Бабка Анна поймала мою мысль:
– Убери бутылку-то, сгодится…
Я колебнулся на мгновение, но тут же устыдил себя, подхватил бутылек и ловко скрутил тюбетейку… И правильно сделал, что не поддался минутной скаредности, ибо в эту-то минуту, когда я не пожалел гостинцев, а все выставил на стол, бабка и приняла меня за сродственного человека, почти единокровника. Старая охнула, крякнула, неловко полезла с лежанки, как плохо перезимовавшая медведица, долго нашаривая непослушной ногою половицу, и какое-то время, прильнув к приступку грудью, торчала раскорякою, разламывала затекшую поясницу. И поковыляла с лапы на лапу; ножонки вдруг потоневшие, рогатиной, спущенные на пяты головки самовязок, неровный подол коричневой юбки, кофтенка на покатых, куда-то пропавших плечах, будто это не бабка Анна бывалоче таскала кули с мукой и сахаром на пристанях и пакгаузах, не она волочила в лесу еловые баланы, пласталась с топором и пахала колхозное поле вместо быка, когда была еще в молодухах. Незаметно утекла в землю сила, и вместе с нею куда-то девалось дородное тело, и от прежней богатырши осталась одна тень. Теперь Анна уже ничем не напоминала мне московскую актрису с громовым голосом. Она превратилась в деревенскую скрюченную старбеню, на которую невозможно без слез смотреть…

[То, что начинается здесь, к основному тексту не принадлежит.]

-- ==== Sys2Proof/Laws/Step.lean ====
section
/-! SUPPORT. What a step does at each label of `loc`, one equation per label; later proofs cite these and do
not unfold the fetch, the decoder or the dispatch. -/

namespace Sys2Proof.Machine

/-! ### The host's part of a step -/

theorem step_host_nil {s : State} (h : s.host = []) : step s = blockStep s := by
  simp [step, machineStep, h]

theorem step_host_pass {s : State} {rest : List HostAct} (h : s.host = .pass :: rest) :
    step s = blockStep (s.hostDone rest) := by
  simp [step, machineStep, h]

theorem step_host_issue {s : State} {w : Word} {ops : OperandRecord} {rest : List HostAct}
    (h : s.host = .issue w ops :: rest) : step s = issueStep w ops (s.hostDone rest) := by
  simp [step, machineStep, h]

theorem step_host_await {s : State} {rest : List HostAct} (h : s.host = .await :: rest) :
    step s = if s.loc.isIdle then .next (s.hostDone rest) else blockStep s := by
  simp [step, machineStep, h]

theorem step_host_store {s : State} {a : Nat} {b : Byte} {rest : List HostAct}
    (h : s.host = .store a b :: rest) :
    step s = if s.loc.isIdle then .next ((s.hostDone rest).hostStore a b) else blockStep s := by
  simp [step, machineStep, h]

theorem isIdle_iff (l : Loc) : l.isIdle = true ↔ l = .idle := by
  cases l <;> simp [Loc.isIdle]

theorem isIdle_false_iff (l : Loc) : l.isIdle = false ↔ l ≠ .idle := by
  cases l <;> simp [Loc.isIdle]

/-- Everything one step can be: the host's script is over or waits, and the block steps; or the host passes,
issues a command, or acts on an idle block. -/
theorem step_cases {s t : State} (h : step s = .next t) :
    blockStep s = .next t ∨
    (∃ rest, s.host = .pass :: rest ∧ blockStep (s.hostDone rest) = .next t) ∨
    (∃ w ops rest, s.host = .issue w ops :: rest ∧ issueStep w ops (s.hostDone rest) = .next t) ∨
    (∃ rest, s.host = .await :: rest ∧ s.loc = .idle ∧ t = s.hostDone rest) ∨
    (∃ a b rest, s.host = .store a b :: rest ∧ s.loc = .idle ∧ t = (s.hostDone rest).hostStore a b) := by
  cases hh : s.host with
  | nil => rw [step_host_nil hh] at h; exact .inl h
  | cons act rest =>
    cases act with
    | pass => rw [step_host_pass hh] at h; exact .inr (.inl ⟨rest, rfl, h⟩)
    | issue w ops =>
      rw [step_host_issue hh] at h
      exact .inr (.inr (.inl ⟨w, ops, rest, rfl, h⟩))
    | await =>
      rw [step_host_await hh] at h
      split at h
      · exact .inr (.inr (.inr (.inl ⟨rest, rfl, (isIdle_iff _).1 ‹_›, by cases h; rfl⟩)))
      · exact .inl h
    | store a b =>
      rw [step_host_store hh] at h
      split at h
      · exact .inr (.inr (.inr (.inr ⟨a, b, rest, rfl, (isIdle_iff _).1 ‹_›, by cases h; rfl⟩)))
      · exact .inl h

/-! ### Admission -/

/-- A command is refused, with the first reason that holds, or it starts. -/
theorem admission_cases (s : State) (own : Option RefuseReason) (started : State) :
    (∃ reason, s.refusal own = some reason ∧ s.admission own started = .next (s.refuse reason)) ∨
    (s.loc = .idle ∧ s.handle.base % 4 = 0 ∧ own = none ∧ s.admission own started = .next started) := by
  unfold State.admission
  cases hr : s.refusal own with
  | some reason => exact .inl ⟨reason, rfl, rfl⟩
  | none =>
    refine .inr ?_
    unfold State.refusal at hr
    split at hr
    · cases hr
    · split at hr
      · cases hr
      · rename_i h1 h2
        refine ⟨(isIdle_iff _).1 (by simpa using h1), by omega, hr, rfl⟩

theorem admission_of_free {s : State} (hl : s.loc = .idle) (hb : s.handle.base % 4 = 0) (started : State) :
    s.admission none started = .next started := by
  simp [State.admission, State.refusal, hl, Loc.isIdle, hb]
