-- ==== Sys2Proof/Tests/Slice0.lean ====
section
/-! SUPPORT. Tests: the well-formedness smoke, one decoded word per constructor written out from the spec's
encoding, one-step tests with values of 95_test_vectors.md, and for every statement with hypotheses a state
that meets them (its clauses one by one). -/

namespace Sys2Proof.Tests

open Sys2Proof.Machine

/-- A next state with a property. -/
def nextAnd (o : Out) (p : State → Bool) : Bool :=
  match o with
  | .next t => p t
  | .fault _ => false
  | .refused _ => false

/-! ### WellFormed -/

theorem test_wf_dlen_max : (Instr.wrDlen 65535).wf = true := by decide
theorem test_wf_dlen_over : (Instr.wrDlen 65536).wf = false := by decide
theorem test_wf_a_max : (Instr.wrA 127).wf = true := by decide
theorem test_wf_a_over : (Instr.wrA 128).wf = false := by decide

/-! ### Decoding: words from 30_encoding.md R101, R105 and 95_test_vectors.md EN-1 to EN-22 -/

theorem test_decode_init :
    decodeCommand 0b00000000000000000000000000000001 { speedHz := 400000 } = some (.init 400000) := by
  decide
theorem test_decode_setSpeed :
    decodeCommand 0b00000000000000000000000000000010 { speedHz := 7 } = some (.setSpeed 7) := by decide
theorem test_decode_probe :
    decodeCommand 0b00000000000000000000000000000011 { chipAddress := 0x50 } = some (.probe 0x50) := by
  decide
theorem test_decode_xfer :
    decodeCommand 0b00000000000000000000000000000100 {} = some (.xfer []) := by decide
theorem test_decode_rdS :
    decodeAccess 0b000100000000000000000000000000010101 = some (.rdS 0x15) := by decide
theorem test_decode_rdFifo :
    decodeAccess 0b010000000000000000000000000001011010 = some (.rdFifo 0x5A) := by decide
theorem test_decode_wrCClear :
    decodeAccess 0b100000000000000000000000000000110000 = some .wrCClear := by decide
theorem test_decode_wrCStartW :
    decodeAccess 0b100000000000000000001000000010000000 = some .wrCStartW := by decide
theorem test_decode_wrCStartR :
    decodeAccess 0b100000000000000000001000000010000001 = some .wrCStartR := by decide
theorem test_decode_wrSClear :
    decodeAccess 0b100100000000000000000000001100000010 = some .wrSClear := by decide
theorem test_decode_wrDlen :
    decodeAccess 0b101000000000000000001111111111111111 = some (.wrDlen 65535) := by decide
theorem test_decode_wrA :
    decodeAccess 0b101100000000000000000000000001111111 = some (.wrA 0x7F) := by decide
theorem test_decode_wrFifo :
    decodeAccess 0b110000000000000000000000000010101010 = some (.wrFifo 0xAA) := by decide
theorem test_decode_wrDivFast :
    decodeAccess 0b110100000000000000000000010111011100 = some .wrDivFast := by decide
theorem test_decode_wrDivStd :
    decodeAccess 0b110100000000000000000001011101110000 = some .wrDivStd := by decide
theorem test_decode_wrClkt :
    decodeAccess 0b111100000000000000000000000000000000 = some .wrClkt := by decide

/-- EN-3, EN-4, EN-5: reserved command words. -/
theorem test_decode_reserved_commands :
    decodeCommand 0x00000000 {} = none ∧ decodeCommand 0x00000005 {} = none ∧
    decodeCommand 0x0000000F {} = none ∧ decodeCommand 0x00000011 {} = none ∧
    decodeCommand 0x80000001 {} = none := by decide

/-- EN-11, EN-13, EN-15, EN-17, EN-19 to EN-22: illegal descriptors. -/
theorem test_decode_illegal_descriptors :
    decodeAccess 0xA00010000 = none ∧ decodeAccess 0xB00000080 = none ∧
    decodeAccess 0xC000001AA = none ∧ decodeAccess 0xD00001000 = none ∧
    decodeAccess 0xF00000001 = none ∧ decodeAccess 0x600000000 = none ∧
    decodeAccess 0xE00000000 = none ∧ decodeAccess 0x000000000 = none ∧
    decodeAccess 0x800000000 = none := by decide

– Простой ты человек, Пашенька… Растутыра. Всех жалеешь… Ну зато и Господь за тебя. – Бабеня пощупала непослушными пальцами и круг колбасы, и плотный кусманчик сала, и пяток помидоров, своей лаковой кожею похожих на крашеные яйца. – Кабыть, Пашуня, ты раньше-то не пил… И неуж взял моду?
– Не пью, тетя Анна, не пью… А может, и зря не пил, – простодушно сказал я, чтобы перевести разговор с себя, и наполнил стопки.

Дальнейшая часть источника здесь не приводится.